The Pantheon - after finally finding my way!



But when i did finally make it to Campo di Fiori, immediately my day got better. Evening was setting in, wonderful activity was starting up after the afternoon siesta, (Oh yeah have I mentioned that it is pointless to try to buy anything at just about anytime in the afternoon here in Italy because most likely the store will be closed for siesta time.), and street musicians were starting to set up for an evening of entertainment.

And so I started my walk and arrived at Piazza Navona. And stopped - because woah, all the memories of this piazza came flooding back from when I was here in Rome for out week long trip that all the exchange students in southern Belgium. The first moment I had of this is when I arrived at Piazza Venetizia, but here at Piazza the memories were strong - hanging out here every day by the fountain watching the street performers, buying gelato from a gelato shop in a little side street (yep, it was there!). I have a strong visual memory, so when I arrived here, the visual of this place brought back a lot of that trip ten years ago.

And from there on out, each site was a great walk down memory lane.

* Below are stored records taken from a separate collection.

-- ==== Sys2Proof/Machine/State.lean ====
section
/-! DEFINITION. The state of EESE-CORE as plain data (10_state.md), its value after reset, and the reasons a step can stop. -/

namespace Sys2Proof.Machine

/-- The five byte spaces (20_memory.md R31). -/
inductive Space where
  | rxMem
  | txMem
  | encbuf
  | decbuf
  | paybuf
deriving DecidableEq, Repr

/-- A byte space's contents: (index, byte) pairs, indices strictly rising. An unlisted byte is one nothing has written since
reset: it has no value (10_state.md R30 "unspecified"; log 4). -/
abbrev Memory := List Host.Cell

/-- One SPSC ring `q` (10_state.md R18). The six index registers are K bits wide; the model holds them as numbers and reads
them mod `N` (log 10). -/
structure Ring where
  /-- `q.MEM`. -/
  mem : Memory
  /-- `q.W`, write_index. -/
  w : Nat
  /-- `q.R`, read_index. -/
  r : Nat
  /-- `q.WG`, `gray(q.W)` registered. -/
  wg : Nat
  /-- `q.RG`, `gray(q.R)` registered. -/
  rg : Nat
  /-- `q.WV`, the consumer domain's view of W. -/
  wv : Nat
  /-- `q.RV`, the producer domain's view of R. -/
  rv : Nat
deriving DecidableEq, Repr

/-- `ENC_PHASE` (10_state.md R21): 0 IDLE, 1 OPEN, 2 CLOSED; "3 never occurs" (log 13). -/
inductive EncPhase where
  | idle
  | opened
  | closed
deriving DecidableEq, Repr

/-- The COBS encoder (10_state.md R21). -/
structure Enc where
  /-- `ENCBUF`. -/
  buf : Memory
  /-- `ENC_PHASE`. -/
  phase : EncPhase
  /-- `ENC_OVF`. -/
  ovf : Bool
  /-- `ENC_LEN`. -/
  len : Half
  /-- `ENC_CP`. -/
  cp : Half
  /-- `ENC_CODE`. -/
  code : Byte
deriving DecidableEq, Repr

/-- `DEC_ST` (10_state.md R22): 0 MORE, 1 DONE, 2 ERR, 3 OVF. -/
inductive DecStatus where
  | more
  | done
  | err
  | ovf
deriving DecidableEq, Repr

/-- The COBS decoder (10_state.md R22). -/
structure Dec where
  /-- `DECBUF`. -/
  buf : Memory
  /-- `DEC_ST`. -/
  st : DecStatus
  /-- `DEC_HAVE`. -/
  have_ : Bool
  /-- `DEC_CODE`. -/
  code : Byte
  /-- `DEC_REM`. -/
  rem : Byte
  /-- `DEC_LEN`. -/
  len : Half
deriving DecidableEq, Repr

/-- The payload staging buffer (10_state.md R23). -/
structure Pay where
  /-- `PAYBUF`. -/
  buf : Memory
  /-- `PAY_LEN`. -/
  len : Half
deriving DecidableEq, Repr

/-- `SENS_STATE` (10_state.md R24): 0 Clear, 1 ReadTemperature, 2 ReadHumidity; "3 never occurs" (log 13). -/
inductive SensState where
  | clear
  | readTemperature
  | readHumidity
deriving DecidableEq, Repr

/-- The sensor unit (10_state.md R24). -/
structure Sens where
  /-- `SENS_STATE`. -/
  state : SensState
  /-- `SENS_TLAST`. -/
  tlast : Word
  /-- `SENS_DWELL`. -/
  dwell : Word
  /-- `SENS_TEMP`, two's complement. -/
  temp : Word
  /-- `SENS_HUM`, two's complement. -/
  hum : Word
deriving DecidableEq, Repr

/-- `bus_op` of a phase that is answered (44_sensor_bus.md R108, 0 to 3). STOP, 4, is posted in `Bus.stop`. -/
inductive BusOp where
  /-- START_W: start, or repeated start, then address with the write bit. -/
  | startW
  /-- START_R: start, or repeated start, then address with the read bit. -/
  | startR
  /-- WRITE: one data byte. -/
  | write
  /-- READ: one data byte. -/
  | read
deriving DecidableEq, Repr

/-- A phase as `phase(op, a, b, last, ...)` posts it in BUS_PEND (44_sensor_bus.md R108). -/
structure Phase where
  op : BusOp
  /-- `a`, on `bus_addr`. -/
  addr : BusAddr
  /-- `b`, on `bus_wdata`. -/
  wdata : Byte
  /-- `last`: the block does not acknowledge the byte it reads. -/
  last : Bool
deriving DecidableEq, Repr

/-- The BUS agent's answer to a phase (44_sensor_bus.md R108). -/
inductive BusAnswer where
  | ack
  | nack
  | data (v : Byte)
deriving DecidableEq, Repr

/-- The bus port state (10_state.md R28, 44_sensor_bus.md R108). -/
structure Bus where
  /-- `BUS_PEND`. -/
  pend : Option Phase
  /-- `BUS_RSP`. -/
  rsp : Option BusAnswer
  /-- `BUS_STOP`. -/
  stop : Bool
deriving DecidableEq, Repr

/-- Which bus transaction of SENS_STEP is running (44_sensor_bus.md R113). -/
inductive XferKind where
  /-- Clear: the temperature trigger. -/
  | trigT
  /-- ReadTemperature: the 3-byte read. -/
  | readT
  /-- ReadTemperature: the humidity trigger, with the raw temperature code already read and checked. -/
  | trigRh (code : Half)
  /-- ReadHumidity: the 3-byte read. -/
  | readRh
deriving DecidableEq, Repr

/-- A bus transaction in progress (44_sensor_bus.md R109), inside a SENS_STEP that sampled the clock at `now`. -/
structure Xfer where
  kind : XferKind
  /-- `now` of R113: the clock at the start of SENS_STEP. -/
  now : Word
  /-- `t0` of R109: the clock at the start of this transaction. -/
  t0 : Word
  /-- `d` of R109: the bytes read so far. -/
  got : List Byte
deriving DecidableEq, Repr

/-- The command that a TX_COMMIT's effects are part of (40_ring_fifo.md R67, 43_protocol.md R102, 44_sensor_bus.md R113). -/
inductive After where
  | txCommit
  | protoSend (t : Byte)
  /-- The send inside a SENS_STEP that sampled the clock at `now`. -/
  | measurement (now : Word)
deriving DecidableEq, Repr

/-- The sequencer's position inside a macro command (10_state.md R17): which micro-step CMD takes next. The micro-steps are
the ones 20_memory.md R44 lists (log 5). -/
inductive Seq where
  /-- No command in progress. -/
  | idle
  /-- TX_COMMIT's effects: the read of TX.RV that decides whether the closed frame fits (R67). -/
  | room (after : After)
  /-- TX_COMMIT's per-byte loop: byte `j` of `len` is next (R67). -/
  | commit (after : After) (j len : Nat)
  /-- PROTO_POLL: one turn of `drain()`'s loop, `k` bytes popped, `acc` packets accepted so far (R104, R107). -/
  | drain (acc : Word) (k : Nat)
  /-- PROTO_POLL: check and dispatch of the candidate just drained (R105, R106). -/
  | check (acc : Word)
  /-- SENS_STEP: the sample of the clock and the dwell test (R113). -/
  | sample
  /-- A bus transaction: the sample of `t0` (R109). -/
  | xferStart (x : Xfer)
  /-- A bus transaction: the request of the first phase of `todo` (R108). -/
  | request (x : Xfer) (ph : Phase) (todo : List Phase)
  /-- A bus transaction: one wait step on `ph` (R108). -/
  | wait (x : Xfer) (ph : Phase) (todo : List Phase)
  /-- A bus transaction: the posting of the stop, with its result so far (R109). -/
  | postStop (x : Xfer) (ok : Bool)
  /-- `halt_reset()`: CMD takes no further step (60_exceptions.md R123). -/
  | halted
deriving DecidableEq, Repr

/-- The four synchronisers, by the view each drives (20_memory.md R39, 40_ring_fifo.md R70). -/
inductive View where
  /-- SYNC_RXW: RX.W into CORE as RX.WV. -/
  | rxW
  /-- SYNC_RXR: RX.R into LRX as RX.RV. -/
  | rxR
  /-- SYNC_TXW: TX.W into LTX as TX.WV. -/
  | txW
  /-- SYNC_TXR: TX.R into CORE as TX.RV. -/
  | txR
deriving DecidableEq, Repr

/-- One step of one agent (00_scope.md R10), or the reset event (70_reset_and_hazards.md R131). The schedule is a list of
these (log 1). -/
inductive Agent where
  /-- CMD takes its turn: it accepts the command presented, or takes a micro-step of the command in progress. -/
  | cmd
  /-- LRX offers a received byte. -/
  | lrx (b : Byte)
  /-- LTX asks for a byte. -/
  | ltx
  /-- The synchroniser of `view` steps, and chooses `v`. -/
  | sync (view : View) (v : Nat)
  /-- BUS answers the pending phase. -/
  | busAnswer (r : BusAnswer)
  /-- BUS takes the posted stop. -/
  | busTakeStop
  /-- CLK advances by `d` ms. -/
  | clk (d : Nat)
  /-- `rst = 1`. -/
  | rst
deriving DecidableEq, Repr

/-- A command as the controller presents it: `cmd_op`, `cmd_arg` (10_state.md R14). -/
structure Cmd where
  op : Byte
  arg : Word
deriving DecidableEq, Repr

/-- The discard codes 1 to 6 of 60_exceptions.md R120. -/
inductive Discard where
  | decErr
  | decOvf
  | incomplete
  | undersize
  | crc
  | version
deriving DecidableEq, Repr

/-- The events of the observation trace (60_exceptions.md R122). -/
inductive Event where
  | send (t : Byte) (ok : Bool)
  | discard (code : Discard)
  | dispatch (t : Byte)
  | ignored (t : Byte)
  | meas (temp hum : Word) (sent : Bool)
deriving DecidableEq, Repr

/-- Why the machine stops with a fault. Both are the model's own: the spec forms no such access (20_memory.md R31, 10_state.md
R30), and no run from reset reaches one. -/
inductive Fault where
  /-- Raised by the one operation that reads a byte space, on a byte nothing has written since reset. Safe: 93_implementation_defined.md
  Part 1 lets a model fault there (log 4). -/
  | unwrittenByte (sp : Space) (i : Nat)
  /-- Raised by the operations that read or write a byte space, on an index at or beyond its size. Safe: there is no such byte (R31). -/
  | outsideSpace (sp : Space) (i : Nat)
deriving DecidableEq, Repr

/-- Why the machine refuses to step. -/
inductive Refusal where
  /-- Raised by `exec` alone, on an instruction without a meaning yet; no arm of this model does. Safe. -/
  | notModelled (mnemonic : String)
  /-- Raised by `step` on a configuration that breaks 00_scope.md R7 or R8: "The model must refuse". Safe. -/
  | badConfiguration
deriving DecidableEq, Repr

/-- The machine's whole state. -/
structure State where
  /-- The parameters (00_scope.md R7): constant (log 3). -/
  cfg : Config
  /-- The inbound ring (10_state.md R18). -/
  rx : Ring
  /-- The outbound ring (10_state.md R18). -/
  tx : Ring
  /-- `CRC32_ACC` (10_state.md R20). -/
  crc32 : Word
  /-- `CRC8_ACC` (10_state.md R20). -/
  crc8 : Byte
  enc : Enc
  dec : Dec
  pay : Pay
  sens : Sens
  /-- `STATUS.ILL` (10_state.md R25). -/
  ill : Bool
  /-- `HALTED`, which drives `rst_req` (10_state.md R26). -/
  halted : Bool
  /-- `RES` (10_state.md R16). -/
  res : Word
  /-- `OK` (10_state.md R16). -/
  ok : Bool
  /-- `rsp_valid` (10_state.md R14): the last accepted command has been answered (log 8). -/
  rspValid : Bool
  bus : Bus
  /-- `rx_accept` of the last handshake on the link RX port (10_state.md R14). -/
  rxAccept : Bool
  /-- `tx_valid` of the last handshake on the link TX port (10_state.md R14). -/
  txValid : Bool
  /-- `tx_data` of the last handshake on the link TX port that delivered a byte (10_state.md R14). -/
  txData : Byte
  /-- The sequencer's position (10_state.md R17). -/
  seq : Seq
  /-- The value on the clock input, owned by CLK (10_state.md R15). -/
  clock : Word
  /-- The commands the controller presents next, the first on the port now (10_state.md R17; log 2). -/
  cmds : List Cmd
  /-- The steps the agents take next (00_scope.md R10; log 1). -/
  sched : List Agent
  /-- The observation trace (60_exceptions.md R122): a model device, not state of the block. -/
  trace : List Event
deriving DecidableEq, Repr

/-- A ring after reset (10_state.md R30). -/
def Ring.reset : Ring where
  mem := []
  w := 0
  r := 0
  wg := 0
  rg := 0
  wv := 0
  rv := 0

/-- The encoder after reset (10_state.md R30). -/
def Enc.reset : Enc where
  buf := []
  phase := .idle
  ovf := false
  len := 0
  cp := 0
  code := 1

/-- The decoder after reset (10_state.md R30). -/
def Dec.reset : Dec where
  buf := []
  st := .more
  have_ := false
  code := 0
  rem := 0
  len := 0

/-- The sensor unit after reset (10_state.md R30): Clear, with the dwell of Clear. -/
def Sens.reset (c : Config) : Sens where
  state := .clear
  tlast := 0
  dwell := c.dwellClear
  temp := 0
  hum := 0

/-- The bus port idle (10_state.md R30). -/
def Bus.reset : Bus where
  pend := none
  rsp := none
  stop := false

/-- The machine right after reset in configuration `c` (10_state.md R30), with nothing presented on any port. -/
def State.resetIn (c : Config) : State where
  cfg := c
  rx := Ring.reset
  tx := Ring.reset
  crc32 := 0xFFFFFFFF
  crc8 := 0
  enc := Enc.reset
  dec := Dec.reset
  pay := { buf := [], len := 0 }
  sens := Sens.reset c
  ill := false
  halted := false
  res := 0
  ok := false
  rspValid := false
  bus := Bus.reset
  rxAccept := false
  txValid := false
  txData := 0
  seq := .idle
  clock := 0
  cmds := []
  sched := []
  trace := []

/-- The machine right after reset. The configuration is the model's choice (log 3); the spec's parameters are OPEN. -/
def State.reset : State := State.resetIn Config.vectors

end Sys2Proof.Machine
end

Hanging out at the Trevi Fountain with Meng, my friend from China, all of us sitting on the Spanish Steps listening to people play guitar, etc... etc...

The only difference this trip is I had my handy Rick Steves guide book to give me some history of each site and point out the best gelato places! :-)

And so that was my afternoon/evening in Rome. I'm not sure if I will spend more time here or not, but having this afternoon to re-explore was a great experience. I'm glad I did it!